До Революции главным городским транспортом была конка, затем её сменили трамваи и троллейбусы. Со временем оказалось, что прокладывать трамвайные пути или троллейбусные линии было делом дорогим и хлопотным. Кроме того рельсы и тролли требовали постоянной профилактики и ремонта, а с этим бесконечно возникали «временные трудности». Именно тогда королем советских дорог стал автобус. Вообще-то слово «пассажирский», этому транспортному средству с женственным именем ЛуАЗ подходило так же, как слово «Социалистическая» к Советской Республике Туркмения. Всё, что в автобусе было пассажирского, это хищные компостеры, плотоядно улыбающиеся с обшарпанных стен, да просиженные до поролона сидения вдоль мутных окон. Труженик проспектов и улиц пыхтел на поворотах и скакал по ухабам, печка едва обогревала себя, лампочки не светились, их вовсе не было. Автобус был рассчитан на сто двадцать пассажиров, но в час пик, поступившись классовой гордостью, в него набивалось до двухсот рабочих, колхозников и государственных служащих. Их швыряло по сторонам, подбрасывало на колдобинах и трясло на рытвинах, они с надеждой хватались за свисавшие с потолка поручни. Это парадокс, но граждане пассажиры полюбили ЛуАЗ, прикипели сердцем к его угловатым бокам и за высокие показатели по вместительности, ласково прозвали — Скотовоз.
«Следующая остановка Планетарий» — откуда-то с потолка, пробурчал раздражённый голос. В центре салона растрёпанного вида человек в замусоленной расхристанной телогрейке, громко разговаривал с мальчиком, испуганно вжимающимся в стенку:
— Ты ж уже восьмилетку закончил, а плюс от минуса отличить не можешь… От жеж наследничка бох послал…
Мальчик виновато опустил глаза, автобус вздрогнул на выбоине, в руках отца звякнула авоська с бутылками. Он приоткрыл форточку, в салон влетело несколько снежинок, они судорожно заметались и растаяли в его огненном дыхании.

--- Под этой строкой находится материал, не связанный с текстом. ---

/-- PRV words (R108, R124), field by field from bit 31 down. -/
theorem test_decode_prv : decodesAll [
    (0b0_00_11010_0000_101_1110_00000_00000000, .spx ⟨false, .lane⟩ 5 14),
    (0b0_00_11010_0001_000_0000_00100_00000000, .tlbi ⟨false, .lane⟩ 4),
    (0b1_00_11010_0010_000_0000_00000_00000000, .ctxs ⟨true, .lane⟩),
    (0b0_00_11010_0011_000_0000_00000_00000000, .ctxl ⟨false, .lane⟩),
    (0b0_00_11010_0100_000_0000_00000_00000000, .mapc ⟨false, .lane⟩),
    (0b0_00_11010_0101_000_0000_01111_00000000, .rdbk ⟨false, .lane⟩ 15),
    (0b1_00_11010_0110_000_0000_00001_00000000, .wrbk ⟨true, .lane⟩ 1)] = true := by decide +kernel

/-- Words that are no defined code point (R109, R110, R113-R124): each breaks one rule of the tables. -/
theorem test_unassigned : ([
    0x04000000 /- TY of FAR is not f32 -/,
    0x03002000 /- IAR with RM -/,
    0x04010005 /- K = 0 and a constant -/,
    0b000_00011_001100_000000000000000000 /- IAR FN beyond the table -/,
    0b000_00011_000111_000_00_1_000000000000 /- SAT on min -/,
    0b000_00100_000000_010_00_00_001_00000000 /- AUX outside CVT -/,
    0b000_00110_000000_010_0000_010_00000000 /- cvt to its own type -/,
    0b000_00001_1101_00000000000000000000 /- STK OP 0xD -/,
    0b000_00010_0000_01_00_00010000_00000000 /- o16 -/,
    0b000_00010_0110_00_00_00000000_00000001 /- popn of tier t -/,
    0b000_00010_0101_11_00_00111100_00000101 /- pushn beyond the tier -/,
    0b000_00001_0000_00_01_0000000000000000 /- bits 17:16 of Format L -/,
    0b000_01010_0100_0000_0000000000000001 /- ret with an offset -/,
    0b000_01011_0100_0011_0000000000000000 /- umerge policy 3 -/,
    0b000_00000_000000_000_000_0001_00000000 /- WM at lane scope -/,
    0b1_10_01101_000011_000_110_000000000000 /- OPX 6 -/,
    0b1_10_01101_000011_010_011_000000000000 /- and of f32 -/,
    0b000_00000_000100_0000000000_00001101 /- selector 0x0D -/,
    0b0_01_00000_000101_0000000000_00000000 /- put of another selector -/,
    0b000_01110_0000_001_0001_001_0000000000 /- slot and shape -/,
    0b000_01110_0000_0000000000_00_100_00000 /- HINT 4 -/,
    0b000_01110_0000_0000000000_10_00000000 /- ld.rel -/,
    0b000_01110_0011_000000000000000_10001 /- ldn #17 -/,
    0b000_10001_0010_000000000000_010_00010 /- xfence of one class -/,
    0b000_10010_0000_1000_0000000000000000 /- CPY channel 8 -/,
    0b000_10011_0000_000000000000_00001000 /- gath with .ro -/,
    0b000_10100_0000_000000000000_00000110 /- cred operator 6 -/,
    0b000_10101_0000_000000000000_00001000 /- emit edge 8 -/,
    0b000_10110_0001_0_1_000000000000000000 /- mmas without lanes -/,
    0b000_10110_0000_0_1_000000000000000000 /- mma with SP -/,
    0b000_10111_000000000000000000000000 /- group 0x17 -/,
    0b000_11000_0100_00000000000000000000 /- MDR OP 4 -/,
    0b000_11001_0011_00000000000000000000 /- SMP OP 3 -/,
    0b000_11010_0001_0000000_00101_00000000 /- tlbi kind 5 -/,
    0b000_11010_0101_0000000_10000_00000000 /- rdbk space 16 -/,
    0b000_11011_000011_000000000000000000 /- legacy FN 3 -/,
    0b000_11100_000000000000000000000000 /- group 0x1C -/,
    0b000_11111_000000000000000000000000 /- group 0x1F -/] : List Word).all (fun w => decodeWord w == .unassignedCodePoint w) = true := by decide +kernel
def hdr (sc : Scope) : Hdr := ⟨false, sc⟩

/-- Instruction terms that the encoding does not admit, one group for each check of R113-R124. -/
theorem test_ill_formed_cvt : (Instr.cvt (hdr .lane) .f32 .f32 .rn false none).wf = false := by decide
theorem test_ill_formed_counts : [Instr.dropn (hdr .lane) 0, .sleep (hdr .lane) 0 0, .qswp (hdr .lane) 0 0, .shfx (hdr .lane) 0 0,
    .shup (hdr .lane) 0 0, .shdn (hdr .lane) 0 0, .yield (hdr .lane) 1, .trap (hdr .warp) 0 2, .qbc (hdr .lane) 1 4].all (fun i => !i.wf) = true := by decide
theorem test_ill_formed_cells : [Instr.push (hdr .lane) .t 8, .pop (hdr .lane) .o 16, .keep (hdr .warp) .w 64,
    .xch ⟨true, .set⟩ .o 8].all (fun i => !i.wf) = true := by decide
theorem test_ill_formed_spans : [Instr.pushn (hdr .lane) .t 0 1, .pushn (hdr .lane) .m 0 0, .popn (hdr .lane) .m 0 17,
    .popn (hdr .lane) .o 10 7].all (fun i => !i.wf) = true := by decide
theorem test_ill_formed_membership : [Instr.nop (hdr .lane) 1, .sync (hdr .warp) 1, .arrive (hdr .lane) 2, .await (hdr .warp) 15,
    .red (hdr .warp) .i32 .add 1, .sbc (hdr .lane) 1 0].all (fun i => !i.wf) = true := by decide
theorem test_ill_formed_operators : [Instr.red ⟨true, .set⟩ .f32 .and 0, .scan (hdr .warp) .bf16x2 .or 0,
    .segred (hdr .warp) .f32 .xor 0, .segscan (hdr .warp) .bf16x2 .and 0].all (fun i => !i.wf) = true := by decide
theorem test_ill_formed_element : (Instr.sbc (hdr .warp) 0 32).wf = false := by decide
theorem test_ill_formed_loads : [Instr.ld (hdr .lane) ⟨1, 1, 1⟩ false .none, .ldf (hdr .lane) ⟨0, 1, 0⟩ false .none,
    .ldsp (hdr .lane) ⟨2, 0, 3⟩ false .none, .pref (hdr .lane) ⟨0, 9, 0⟩ .none, .ldn (hdr .lane) ⟨0, 0, 0⟩ false .none 0,
    .ldn (hdr .lane) ⟨0, 2, 0⟩ false .none 1, .qpop (hdr .lane) 17].all (fun i => !i.wf) = true := by decide
theorem test_ill_formed_stores : [Instr.st (hdr .lane) ⟨7, 7, 7⟩ false .none, .stf (hdr .lane) ⟨0, 1, 0⟩ false .none,
    .stsp (hdr .lane) ⟨1, 0, 1⟩ false .none, .stn (hdr .lane) ⟨0, 0, 0⟩ false .none 17, .atom (hdr .lane) ⟨0, 3, 0⟩ .plain .add,
    .cas (hdr .lane) ⟨0, 3, 0⟩ .plain, .ared (hdr .lane) ⟨3, 3, 1⟩ .plain .add].all (fun i => !i.wf) = true := by decide
theorem test_ill_formed_fences : [Instr.fence (hdr .lane) .plain, .xfence (hdr .lane) .copy .copy].all (fun i => !i.wf) = true := by
  decide
theorem test_ill_formed_masks : [Instr.mmas (hdr .lane) false 0 0 0 0, .tlbi (hdr .lane) 5, .rdbk (hdr .lane) 16,
    .wrbk (hdr .lane) 31].all (fun i => !i.wf) = true := by decide

/-- Device steps of units that the package does not have. -/
theorem test_ill_formed_nodes : [Event.nodeEnable ⟨48, 0⟩ 0, .nodeDisable ⟨0, 3⟩ 0, .commitArrival ⟨0, 0⟩ 4096 0 .host,
    .launchDecision ⟨0, 0⟩ 0 4, .coalescingTimerExpiry ⟨47, 2⟩ 4095 4].all (fun e => !e.wf) = true := by decide
theorem test_ill_formed_units : [Event.portChoice 3072 false, .warpFormation 3072, .matrixPassStart 3072, .matrixPassEnd 3072,
    .matrixQueueRoom 3072, .gatherCommandComplete 768, .samplerRequest 4, .legacyRequestServe 4, .legacyQueueRoom 4,
    .blockRequeuePlace 4, .gangRelaunch 4].all (fun e => !e.wf) = true := by decide
theorem test_ill_formed_dies : [Event.dirRemoteLoad 4 0, .dirRemoteStore 4 0 0, .dirEvict 4 0, .snoopFilterRecall 4 0,
    .lmClean 48 0 true, .lmInvalidate 0 4 true, .lmCleanInvalidate 48 4 false, .lineMaintComplete 0 4, .pfmWrite 0 16 0,
    .bindValidate 48 0 0, .coreReleaseWrite 96 0, .darkFrameTest 96 0 0, .clusterIdleGate 96, .flitReplay 128,
    .fabricPortTraining 128 true].all (fun e => !e.wf) = true := by decide

/-! ## Single instructions -/

/-- Cells that are ready. -/
def cells (l : List Word) : List Cell := l.map Cell.ofWord

/-- The stand-in's block (log 9) with four live lanes: lane k's stack is `f k` and the uniform stack `u`, tops first; lane k's
o cells hold 100 k + i, its m cells 1,000 k + i, and the w cells 5,000 + i. -/
def four (f : Nat → List Word) (u : List Word) : State :=
  let s := { State.reset.withBoot 0 with cur := some (0, 1), cycle := 100 }
  let s := (upto 4).foldl (fun s k => s.modThread 0 k (fun t => { t with
    cls := .live, stack := cells (f k), o := (upto 16).map (fun i => .ofWord (wd (100 * k + i)))
    m := (upto 8).map (fun i => .ofWord (wd (1000 * k + i))) })) s
  s.modPath 0 1 (fun p => { p with
    ust := cells u, run := .start 77 0 100, w := (upto 64).map (fun i => .ofWord (wd (5000 + i))) })

/-- The state after an instruction that answers one. -/
def after (i : Instr) (s : State) : State :=
  match exec i s with
  | .next t => t
  | _ => State.reset

def laneOf (s : State) (k : Nat) : Thread := (s.thread? 0 k).getD (freshThread 0 0 .helper 0 0)
def pathOf (s : State) : Path := (s.path? 0 1).getD (freshPath 0 0 false [] 0 [] 0)

/-- The bits of lane k's stack, top first. -/
def stackOf (s : State) (k : Nat) : List Word := (laneOf s k).stack.map (·.val.bits)
def ustOf (s : State) : List Word := (pathOf s).ust.map (·.val.bits)

/-- The lane's stack that an instruction leaves of a stack. -/
def on (i : Instr) (st : List Word) : List Word := stackOf (after i (four (fun _ => st) [])) 0

/-- Every instruction leaves of its stack (top first) the expected one. -/
def leaves (l : List (Instr × List Word × List Word)) : Bool := l.all (fun e => on e.1 e.2.1 == e.2.2)

def L : Hdr := hdr .lane
def W : Hdr := hdr .warp

/-- R188's results at the edges, and R127's code for −1. -/
theorem test_iar : leaves [
    (.iarAdd L .i32 false none, [1, 0xFFFFFFFF], [0]), (.iarAdd L .n32 true (some 0xC0), [3], [0xFFFFFFFF]),
    (.iarSub L .i32 false none, [5, 3], [0xFFFFFFFE]), (.iarSub L .n32 true none, [5, 3], [0]),
    (.iarMul L .i32 true none, [0x40000000, 2], [0x7FFFFFFF]), (.iarMul L .n32 false none, [0x10001, 0x10000], [0x10000]),
    (.iarMulhi L .i32 none, [0xFFFFFFFF, 0xFFFFFFFF], [0]), (.iarMulhi L .n32 none, [0xFFFFFFFF, 0xFFFFFFFF], [0xFFFFFFFE]),
    (.iarMad L .i32 false none, [5, 3, 7, 9], [26, 9]), (.iarNeg L .i32 true none, [0x80000000], [0x7FFFFFFF]),
    (.iarNeg L .n32 true none, [7], [0]), (.iarAbs L .i32 false none, [0x80000000], [0x80000000]),
    (.iarMin L .i32 none, [0xFFFFFFFF, 1], [0xFFFFFFFF]), (.iarMin L .n32 none, [0xFFFFFFFF, 1], [1]),
    (.iarMax L .n32 (some 7), [9], [9]), (.iarClamp L .i32 none, [3, 9, 5], [3])] = true := by decide +kernel

theorem test_div_rem : leaves [
    (.iarDiv L .i32 none, [2, 0xFFFFFFF9], [0xFFFFFFFD]), (.iarDiv L .i32 none, [0xFFFFFFFF, 0x80000000], [0x80000000]),
    (.iarRem L .i32 none, [2, 0xFFFFFFF9], [0xFFFFFFFF]), (.iarRem L .i32 none, [0xFFFFFFFF, 0x80000000], [0])] = true := by
  decide +kernel

/-- The case table of R189: divisors 2, 0, −1, 0 under dividends 7, 5, 6, 5. -/
theorem test_div_by_zero :
    let s := after (.iarDiv L .i32 none) (four (fun k => [[2, 0, 0xFFFFFFFF, 0].getD k 0, [7, 5, 6, 5].getD k 0]) [])
    (stackOf s 0, stackOf s 2) = ([3], [0xFFFFFFFA]) ∧ (stackOf s 1, (laneOf s 1).run, (laneOf s 1).fault.cause) =
      ([0, 5], .stopped, 0x0F) ∧ (laneOf s 3).run = .stopped ∧ (laneOf s 0).run = .running := by decide +kernel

— Значит так, — мужина насупил брови, — ща бутылки здам и поведу тя в Пролетарий, а то жизнь пройдёт, так ни разу пингвинов и не увидишь…
Между тем гордость автопарка с одышкой выполз на Улицу Воровского, здесь его маршрут пролегал мимо местной тюрьмы, больше известной, как «Академия». Раньше это серое трёхэтажное здание было за за городской чертой, но город рос и теперь зэки проживали в самом престижном районе. На облезлой стене тюрьмы висел авангардный транспарант: «Заключённые! Пятилетку в три годa!» Из зарешеченных окон открывался дивный вид на ресторан «Советская Украина». Над центральным входом в учреждение общественного питания четвёртой наценочной категории, нервно мерцал розовым неоном, знаменитый на весь мир клич: «РЕШЕНИЯ XXVI СЪЕЗДА КПСС В Ж…», несколько последних букв даже не вспыхивали.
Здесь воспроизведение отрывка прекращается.